[[ SUPPLIED INFORMATION, beginning ]]

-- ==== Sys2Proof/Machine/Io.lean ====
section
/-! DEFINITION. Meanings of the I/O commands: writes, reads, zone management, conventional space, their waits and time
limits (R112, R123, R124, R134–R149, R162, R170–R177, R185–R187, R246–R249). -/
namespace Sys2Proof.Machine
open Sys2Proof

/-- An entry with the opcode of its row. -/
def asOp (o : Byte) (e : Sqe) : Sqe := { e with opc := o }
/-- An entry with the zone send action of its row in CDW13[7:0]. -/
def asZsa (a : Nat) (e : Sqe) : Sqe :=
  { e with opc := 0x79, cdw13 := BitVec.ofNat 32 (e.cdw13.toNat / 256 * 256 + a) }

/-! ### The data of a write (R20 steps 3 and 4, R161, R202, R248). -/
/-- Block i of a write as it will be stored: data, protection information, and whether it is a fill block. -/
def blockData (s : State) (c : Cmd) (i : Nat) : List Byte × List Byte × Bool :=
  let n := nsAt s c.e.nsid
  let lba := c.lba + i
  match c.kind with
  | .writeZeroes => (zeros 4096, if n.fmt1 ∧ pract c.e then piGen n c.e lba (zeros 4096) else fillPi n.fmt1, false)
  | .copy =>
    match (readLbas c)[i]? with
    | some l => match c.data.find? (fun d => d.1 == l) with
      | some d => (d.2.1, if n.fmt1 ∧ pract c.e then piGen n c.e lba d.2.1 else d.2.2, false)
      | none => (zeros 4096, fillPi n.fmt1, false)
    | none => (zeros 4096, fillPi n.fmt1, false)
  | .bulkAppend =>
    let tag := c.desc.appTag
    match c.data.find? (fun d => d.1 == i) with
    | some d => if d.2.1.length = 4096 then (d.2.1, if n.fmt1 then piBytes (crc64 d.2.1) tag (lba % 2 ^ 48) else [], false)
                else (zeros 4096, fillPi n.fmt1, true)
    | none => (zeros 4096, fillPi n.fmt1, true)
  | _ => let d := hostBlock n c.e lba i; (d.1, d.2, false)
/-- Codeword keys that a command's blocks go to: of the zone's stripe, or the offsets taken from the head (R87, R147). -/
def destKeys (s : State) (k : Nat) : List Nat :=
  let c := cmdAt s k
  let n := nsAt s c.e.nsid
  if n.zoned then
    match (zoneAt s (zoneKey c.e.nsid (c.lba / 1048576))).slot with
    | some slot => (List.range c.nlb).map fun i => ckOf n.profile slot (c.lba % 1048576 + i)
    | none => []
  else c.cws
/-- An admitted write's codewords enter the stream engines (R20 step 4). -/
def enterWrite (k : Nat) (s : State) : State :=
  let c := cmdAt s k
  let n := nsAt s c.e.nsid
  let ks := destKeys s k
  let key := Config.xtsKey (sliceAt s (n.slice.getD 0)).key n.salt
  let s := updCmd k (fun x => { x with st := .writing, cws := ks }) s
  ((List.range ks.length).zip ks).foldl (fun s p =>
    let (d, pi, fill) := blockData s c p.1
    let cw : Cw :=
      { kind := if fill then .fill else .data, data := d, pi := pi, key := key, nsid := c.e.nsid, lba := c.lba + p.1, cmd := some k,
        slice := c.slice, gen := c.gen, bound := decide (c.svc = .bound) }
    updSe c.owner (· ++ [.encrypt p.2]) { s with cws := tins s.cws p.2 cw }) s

[[ SUPPLIED INFORMATION, end ]]
[[ SUPPLIED INFORMATION, beginning ]]

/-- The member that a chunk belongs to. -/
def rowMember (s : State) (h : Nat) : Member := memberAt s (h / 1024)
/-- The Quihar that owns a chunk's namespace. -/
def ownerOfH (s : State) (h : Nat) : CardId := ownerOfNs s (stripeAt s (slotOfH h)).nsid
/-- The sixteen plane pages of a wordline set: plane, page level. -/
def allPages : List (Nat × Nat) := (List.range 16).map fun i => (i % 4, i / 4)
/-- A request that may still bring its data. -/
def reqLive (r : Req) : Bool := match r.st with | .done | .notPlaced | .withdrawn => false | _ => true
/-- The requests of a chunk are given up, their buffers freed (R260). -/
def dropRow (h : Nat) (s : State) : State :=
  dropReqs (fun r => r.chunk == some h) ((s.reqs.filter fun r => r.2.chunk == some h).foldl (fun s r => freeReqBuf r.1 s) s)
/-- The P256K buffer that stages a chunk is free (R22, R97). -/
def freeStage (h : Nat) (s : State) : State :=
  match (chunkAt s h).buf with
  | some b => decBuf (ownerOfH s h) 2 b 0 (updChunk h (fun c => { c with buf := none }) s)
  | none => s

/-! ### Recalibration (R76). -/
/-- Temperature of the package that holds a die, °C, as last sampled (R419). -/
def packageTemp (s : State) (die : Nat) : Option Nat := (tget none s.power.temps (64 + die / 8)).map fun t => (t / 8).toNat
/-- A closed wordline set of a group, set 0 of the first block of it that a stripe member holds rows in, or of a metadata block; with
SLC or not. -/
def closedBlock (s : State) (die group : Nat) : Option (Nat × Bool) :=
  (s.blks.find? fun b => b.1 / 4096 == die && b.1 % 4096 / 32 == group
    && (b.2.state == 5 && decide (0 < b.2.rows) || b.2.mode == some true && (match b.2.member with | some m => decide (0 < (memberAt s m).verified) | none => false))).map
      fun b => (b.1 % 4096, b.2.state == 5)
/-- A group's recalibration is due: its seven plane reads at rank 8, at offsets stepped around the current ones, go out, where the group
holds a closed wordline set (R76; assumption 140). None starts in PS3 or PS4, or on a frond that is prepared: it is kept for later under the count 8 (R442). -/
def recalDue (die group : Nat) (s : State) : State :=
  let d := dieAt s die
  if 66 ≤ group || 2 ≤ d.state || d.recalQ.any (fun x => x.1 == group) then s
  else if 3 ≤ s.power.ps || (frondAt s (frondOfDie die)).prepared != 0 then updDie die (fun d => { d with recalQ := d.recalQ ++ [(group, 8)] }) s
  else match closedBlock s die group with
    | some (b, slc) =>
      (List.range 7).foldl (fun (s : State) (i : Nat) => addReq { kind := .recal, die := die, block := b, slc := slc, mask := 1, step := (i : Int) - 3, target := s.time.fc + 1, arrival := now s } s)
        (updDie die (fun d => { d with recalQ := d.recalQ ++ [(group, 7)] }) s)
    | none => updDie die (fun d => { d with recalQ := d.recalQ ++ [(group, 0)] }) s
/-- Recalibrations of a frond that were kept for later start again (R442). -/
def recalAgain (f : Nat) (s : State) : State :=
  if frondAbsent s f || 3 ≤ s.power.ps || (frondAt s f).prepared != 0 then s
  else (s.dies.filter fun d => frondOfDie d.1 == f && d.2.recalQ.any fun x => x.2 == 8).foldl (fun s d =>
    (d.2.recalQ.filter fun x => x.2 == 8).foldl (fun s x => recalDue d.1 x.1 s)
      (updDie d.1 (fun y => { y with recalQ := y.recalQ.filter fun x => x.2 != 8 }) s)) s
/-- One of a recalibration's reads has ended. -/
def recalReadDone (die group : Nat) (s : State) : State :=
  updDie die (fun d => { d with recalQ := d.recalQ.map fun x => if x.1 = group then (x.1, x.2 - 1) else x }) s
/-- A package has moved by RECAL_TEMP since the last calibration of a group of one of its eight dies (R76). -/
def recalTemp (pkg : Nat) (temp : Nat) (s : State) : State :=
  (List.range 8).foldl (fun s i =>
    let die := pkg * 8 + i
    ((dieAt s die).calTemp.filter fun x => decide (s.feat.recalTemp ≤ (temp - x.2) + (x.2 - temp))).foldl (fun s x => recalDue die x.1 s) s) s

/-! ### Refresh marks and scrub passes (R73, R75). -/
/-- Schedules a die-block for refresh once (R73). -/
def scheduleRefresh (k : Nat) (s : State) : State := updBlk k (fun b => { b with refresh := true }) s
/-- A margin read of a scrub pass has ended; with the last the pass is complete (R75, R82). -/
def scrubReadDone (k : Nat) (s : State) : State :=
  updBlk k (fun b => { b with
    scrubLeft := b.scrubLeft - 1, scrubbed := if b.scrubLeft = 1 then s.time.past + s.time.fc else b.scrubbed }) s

[[ SUPPLIED INFORMATION, end ]]
[[ SUPPLIED INFORMATION, beginning ]]

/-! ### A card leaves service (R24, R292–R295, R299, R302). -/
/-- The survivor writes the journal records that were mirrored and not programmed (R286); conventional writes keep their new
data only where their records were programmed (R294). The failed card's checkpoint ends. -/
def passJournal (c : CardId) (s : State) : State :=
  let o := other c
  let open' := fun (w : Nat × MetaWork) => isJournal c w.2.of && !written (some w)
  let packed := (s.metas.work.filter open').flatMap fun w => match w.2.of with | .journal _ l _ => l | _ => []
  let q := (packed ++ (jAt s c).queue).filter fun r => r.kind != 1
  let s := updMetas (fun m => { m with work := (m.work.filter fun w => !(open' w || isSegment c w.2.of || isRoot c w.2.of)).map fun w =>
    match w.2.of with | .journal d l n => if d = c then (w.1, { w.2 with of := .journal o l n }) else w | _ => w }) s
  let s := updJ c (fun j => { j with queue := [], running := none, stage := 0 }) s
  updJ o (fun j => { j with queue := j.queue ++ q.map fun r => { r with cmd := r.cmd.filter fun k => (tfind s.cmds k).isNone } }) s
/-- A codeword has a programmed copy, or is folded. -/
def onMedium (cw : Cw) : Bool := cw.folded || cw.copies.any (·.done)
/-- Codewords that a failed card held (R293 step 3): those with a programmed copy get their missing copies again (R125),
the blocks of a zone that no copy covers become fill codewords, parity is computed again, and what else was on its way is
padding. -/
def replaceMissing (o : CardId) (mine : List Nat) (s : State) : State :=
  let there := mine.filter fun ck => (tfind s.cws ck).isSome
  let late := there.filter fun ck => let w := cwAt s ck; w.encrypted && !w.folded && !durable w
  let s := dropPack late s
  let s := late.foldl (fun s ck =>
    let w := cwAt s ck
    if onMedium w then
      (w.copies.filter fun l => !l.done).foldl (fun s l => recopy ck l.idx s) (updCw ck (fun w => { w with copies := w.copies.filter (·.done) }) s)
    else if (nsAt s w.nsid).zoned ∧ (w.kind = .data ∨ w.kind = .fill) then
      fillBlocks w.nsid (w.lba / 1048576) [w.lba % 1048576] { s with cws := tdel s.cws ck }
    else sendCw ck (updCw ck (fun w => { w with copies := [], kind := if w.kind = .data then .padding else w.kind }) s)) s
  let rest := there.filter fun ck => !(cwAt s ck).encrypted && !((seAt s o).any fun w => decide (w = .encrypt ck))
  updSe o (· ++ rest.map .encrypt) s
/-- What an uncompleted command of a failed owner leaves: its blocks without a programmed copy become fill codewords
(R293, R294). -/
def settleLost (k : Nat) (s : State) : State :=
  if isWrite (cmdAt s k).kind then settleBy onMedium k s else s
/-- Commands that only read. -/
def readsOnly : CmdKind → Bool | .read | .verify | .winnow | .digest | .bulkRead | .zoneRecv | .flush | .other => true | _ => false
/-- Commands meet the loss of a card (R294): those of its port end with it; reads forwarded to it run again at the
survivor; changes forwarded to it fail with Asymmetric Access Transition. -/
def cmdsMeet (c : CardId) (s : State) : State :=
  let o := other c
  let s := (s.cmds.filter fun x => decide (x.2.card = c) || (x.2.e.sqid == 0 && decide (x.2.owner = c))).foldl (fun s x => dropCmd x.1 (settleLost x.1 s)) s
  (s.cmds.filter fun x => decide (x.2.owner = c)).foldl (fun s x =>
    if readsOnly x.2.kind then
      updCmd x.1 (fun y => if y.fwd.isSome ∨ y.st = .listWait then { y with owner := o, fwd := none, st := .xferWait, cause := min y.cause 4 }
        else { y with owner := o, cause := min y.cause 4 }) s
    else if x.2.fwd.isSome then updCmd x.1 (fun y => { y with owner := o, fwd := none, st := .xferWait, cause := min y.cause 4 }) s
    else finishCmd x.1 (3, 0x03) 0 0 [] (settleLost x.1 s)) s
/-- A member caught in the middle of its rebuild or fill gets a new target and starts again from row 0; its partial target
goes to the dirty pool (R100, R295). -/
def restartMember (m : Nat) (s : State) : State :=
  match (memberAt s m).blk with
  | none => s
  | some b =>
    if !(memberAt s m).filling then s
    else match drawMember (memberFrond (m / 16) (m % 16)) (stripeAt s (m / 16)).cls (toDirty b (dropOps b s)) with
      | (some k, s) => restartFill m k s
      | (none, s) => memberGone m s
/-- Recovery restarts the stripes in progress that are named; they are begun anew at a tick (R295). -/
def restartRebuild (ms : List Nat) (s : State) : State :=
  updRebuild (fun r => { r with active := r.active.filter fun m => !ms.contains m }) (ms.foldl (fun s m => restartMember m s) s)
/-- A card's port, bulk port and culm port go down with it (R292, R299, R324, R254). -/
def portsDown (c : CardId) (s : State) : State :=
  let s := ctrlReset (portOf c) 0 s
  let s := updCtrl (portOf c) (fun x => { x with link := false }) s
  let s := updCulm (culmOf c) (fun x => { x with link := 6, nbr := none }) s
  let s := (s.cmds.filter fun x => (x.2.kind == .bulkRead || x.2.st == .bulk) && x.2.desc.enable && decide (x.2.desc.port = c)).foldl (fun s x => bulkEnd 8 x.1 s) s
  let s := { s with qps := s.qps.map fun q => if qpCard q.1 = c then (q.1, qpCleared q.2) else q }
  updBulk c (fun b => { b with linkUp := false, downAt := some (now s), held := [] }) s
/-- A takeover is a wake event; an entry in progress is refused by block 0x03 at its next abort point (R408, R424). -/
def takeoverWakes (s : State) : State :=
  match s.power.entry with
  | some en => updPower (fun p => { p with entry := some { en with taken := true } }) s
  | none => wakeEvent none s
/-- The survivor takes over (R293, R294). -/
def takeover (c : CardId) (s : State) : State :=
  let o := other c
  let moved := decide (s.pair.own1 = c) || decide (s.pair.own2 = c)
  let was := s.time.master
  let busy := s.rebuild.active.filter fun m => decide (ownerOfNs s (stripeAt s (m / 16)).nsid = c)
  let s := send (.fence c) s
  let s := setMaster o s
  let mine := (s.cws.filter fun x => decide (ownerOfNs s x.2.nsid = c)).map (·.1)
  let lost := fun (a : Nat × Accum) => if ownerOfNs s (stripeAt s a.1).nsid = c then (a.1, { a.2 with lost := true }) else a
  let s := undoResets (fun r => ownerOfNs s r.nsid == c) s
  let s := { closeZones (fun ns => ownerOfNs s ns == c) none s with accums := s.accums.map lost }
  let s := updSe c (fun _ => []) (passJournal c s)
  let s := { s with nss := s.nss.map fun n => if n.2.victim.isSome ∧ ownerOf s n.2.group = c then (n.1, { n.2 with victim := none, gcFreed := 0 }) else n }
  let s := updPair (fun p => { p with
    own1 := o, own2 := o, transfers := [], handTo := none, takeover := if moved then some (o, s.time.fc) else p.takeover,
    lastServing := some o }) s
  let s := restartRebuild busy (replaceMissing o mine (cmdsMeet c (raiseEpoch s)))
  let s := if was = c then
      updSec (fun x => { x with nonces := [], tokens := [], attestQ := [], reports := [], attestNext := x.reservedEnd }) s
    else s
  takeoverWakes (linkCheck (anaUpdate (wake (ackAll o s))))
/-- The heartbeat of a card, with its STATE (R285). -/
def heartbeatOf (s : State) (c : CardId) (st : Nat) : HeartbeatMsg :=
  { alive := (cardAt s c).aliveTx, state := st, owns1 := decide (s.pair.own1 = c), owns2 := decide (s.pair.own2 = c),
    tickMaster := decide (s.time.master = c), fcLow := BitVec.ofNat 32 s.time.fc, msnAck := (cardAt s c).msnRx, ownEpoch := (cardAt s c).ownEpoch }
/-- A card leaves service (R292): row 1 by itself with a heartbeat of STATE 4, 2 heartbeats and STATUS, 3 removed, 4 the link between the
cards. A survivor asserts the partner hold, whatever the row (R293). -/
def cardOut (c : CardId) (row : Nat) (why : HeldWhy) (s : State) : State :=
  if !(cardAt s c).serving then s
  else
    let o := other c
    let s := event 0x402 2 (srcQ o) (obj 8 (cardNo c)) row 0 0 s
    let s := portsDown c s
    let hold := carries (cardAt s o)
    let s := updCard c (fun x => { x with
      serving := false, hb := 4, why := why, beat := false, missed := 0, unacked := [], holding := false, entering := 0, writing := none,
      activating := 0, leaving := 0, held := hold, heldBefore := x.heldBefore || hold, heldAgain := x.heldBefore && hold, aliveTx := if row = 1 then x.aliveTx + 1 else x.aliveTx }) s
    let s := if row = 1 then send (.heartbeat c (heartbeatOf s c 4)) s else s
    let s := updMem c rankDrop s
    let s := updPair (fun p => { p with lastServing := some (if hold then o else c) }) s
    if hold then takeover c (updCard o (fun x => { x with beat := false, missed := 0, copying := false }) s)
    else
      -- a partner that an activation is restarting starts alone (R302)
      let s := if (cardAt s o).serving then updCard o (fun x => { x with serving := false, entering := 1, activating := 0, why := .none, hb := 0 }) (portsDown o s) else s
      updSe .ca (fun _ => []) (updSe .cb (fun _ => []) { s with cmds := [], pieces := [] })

[[ SUPPLIED INFORMATION, end ]]

# REQUIRED WORK
Using the records above, set down exactly the lines from the one with "(d.2.recalQ.filter fun x" through the one with "def recalReadDone (die", inclusive, and nothing more.

# ANSWER AREA
    (d.2.recalQ.filter fun x => x.2 == 8).foldl (fun s x => recalDue d.1 x.1 s)
      (updDie d.1 (fun y => { y with recalQ := y.recalQ.filter fun x => x.2 != 8 }) s)) s
/-- One of a recalibration's reads has ended. -/
def recalReadDone (die group : Nat) (s : State) : State :=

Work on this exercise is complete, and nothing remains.